Posted on September 30, 2010


In honor of Banned Books Week, the wonderful Rejectionist and Tahereh have put together a collection of reviews of favorite books that have been banned or challenged. I am an ardent supporter of books, and this blog is designed to work against the kind of ignorance that is the cause and consequence of censorship. So I am joining them, reviewing Blood and Chocolate, the Young Adult book by Annette Curtis Klause. I enjoyed the book from the first time I read it, years ago, and only become more impressed upon hearing Ms. Klause speak.

The heroine of Blood and Chocolate is Vivian Gandillon. She is a werewolf, loup-garou from the French. She is very much human. She goes to school, reads, and interacts with the humans around her. But she also has a hidden life with her family, where her wolf side is celebrated, almost to the exclusion of humanity. The loups-garoux hold themselves distinct from the humans they live among, creating a separate, reclusive culture. They fight and hunt and mate young, and go into the human world reluctantly, when they have to in order to maintain their lifestyle.

For Vivian, the change from human to wolf and the life that it represents is seductive and powerful, charged with danger and lust. She inhabits her body and loves it for what it can do for her, what she can do with it. But she is not content with only that part of her life. The human world fascinates her, all the more when she falls in love with Aiden, a gentle, human classmate. Aiden is all that the loups-garoux are not, but he is interested in the supernatural, and Vivian dreams of telling him about her secret life.

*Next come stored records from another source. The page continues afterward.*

/-! ## Steps 17 to 21: DRAM -/

/-- The units of a tier that a step has trained: SPEED shows the ones at reduced speed; a unit trained in full after a reset
that keeps DRAM contents holds undefined data (R283, R467). -/
def State.doTrain (s : State) (keys : List Nat) (full : List Nat) : State :=
  let s := s.forEach keys (fun s u => if h : u < 104 then
    s.setF (dunitAt ⟨u, h⟩).speed (if s.boot.slow.contains u then 1 else 0) else s)
  let tr := keys.foldl (fun m u => Sparse.put clearBit m u true) s.dramCtl.trained
  let s := { s with dramCtl := { s.dramCtl with trained := tr } }
  if s.boot.keep then
    s.setBoot { s.boot with lossy := s.boot.lossy ++ (keys.filter (fun u => full.contains u && !s.boot.lossy.contains u)) }
  else s

/-- The density check of step 18 (R273). -/
def State.densityCheck (s : State) (read : List (Fin 96 × Nat)) : State :=
  s.forEach (read.filter (fun e => s.channelEnabled e.1 && !s.channelFenced e.1)) (fun s e => s.densityRead e.1 e.2)

/-- Raw bytes of a channel under the record in force. -/
def State.channelRaw (s : State) : Nat := 2 ^ 30 * s.f F.UND_POP_GIB

/-- The lost pattern goes to a list of grains (R266). -/
def State.loseGrains (s : State) (l : List GrainLoc) : State :=
  s.forEach l (fun s g => s.putGrain g (List.replicate 128 0) lostPattern)

/-- Whether a grain has a byte in a masked segment of a channel of some raw bytes (R281, R282). -/
def inSegments (mask raw : Nat) (g : GrainLoc) : Bool :=
  (List.range 8).any (fun i => mask.testBit i &&
    (let lo := i * raw / 8
     let hi := (i + 1) * raw / 8
     (decide (g.data < hi) && decide (lo < g.data + 128)) || (decide (g.check < hi) && decide (lo < g.check + 8))))

/-- DRAM_LOST_FILL of a unit (Table 11-6). -/
def State.lostFillRecord (s : State) (u : DUnit) (mask : Nat) : State := s.ledger (dramEvent u 0x0326 (mask + 256 * u.cluster) 0)

/-- The lost fill of one unit whose contents are undefined (R467). The tags of a stack's cache go with it. -/
def State.loseUnit (s : State) (u : Nat) : State :=
  let s := s.setBoot { s.boot with lossy := s.boot.lossy.filter (fun v => v != u) }
  if u < 8 then
    let s := s.forEach (canUnits u) (fun s m => s.loseGrains (rawGrains m 0 (2 ^ 27 * s.cacheSteps u) ++
      rawGrains m (2 ^ 27 * s.cacheSteps u) (2 ^ 27 * (8 - s.cacheSteps u))))
    (s.invalidateAll u).lostFillRecord (.stack (Fin.ofNat 8 u)) 0xFF
  else (s.loseGrains (rawGrains (504 + u) 0 s.channelRaw)).lostFillRecord (.channel (Fin.ofNat 96 (u - 8))) 0xFF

There was so much I love about this book. I read it at first for the novelty, for the magic of the change, and for the romance between Vivian and Aiden. But Vivian herself left the most lasting impression. She is so strong. She is an outsider in human culture. Unlike so many women, so many of the girls that inhabit young adult novels, no one has ever told her to hold her body back from all it can do. She has been encouraged to hone her body, to be comfortable in it and to revel it its potential for violence and sexuality. But she is not reduced or objectified by that. She is also intelligent, graceful and human. The story in the end is the story of the tension between those two sides of her nature. There could be no tension if either side were weaker. I imagine that this book is banned because of the violence, the sex, what is seen as the primitive impulses and their hold on Vivian. But she wouldn’t have the life that she is named for if she were in any way watered down. And the blood, and the chocolate, and the girl, balanced in between, are what caught at me.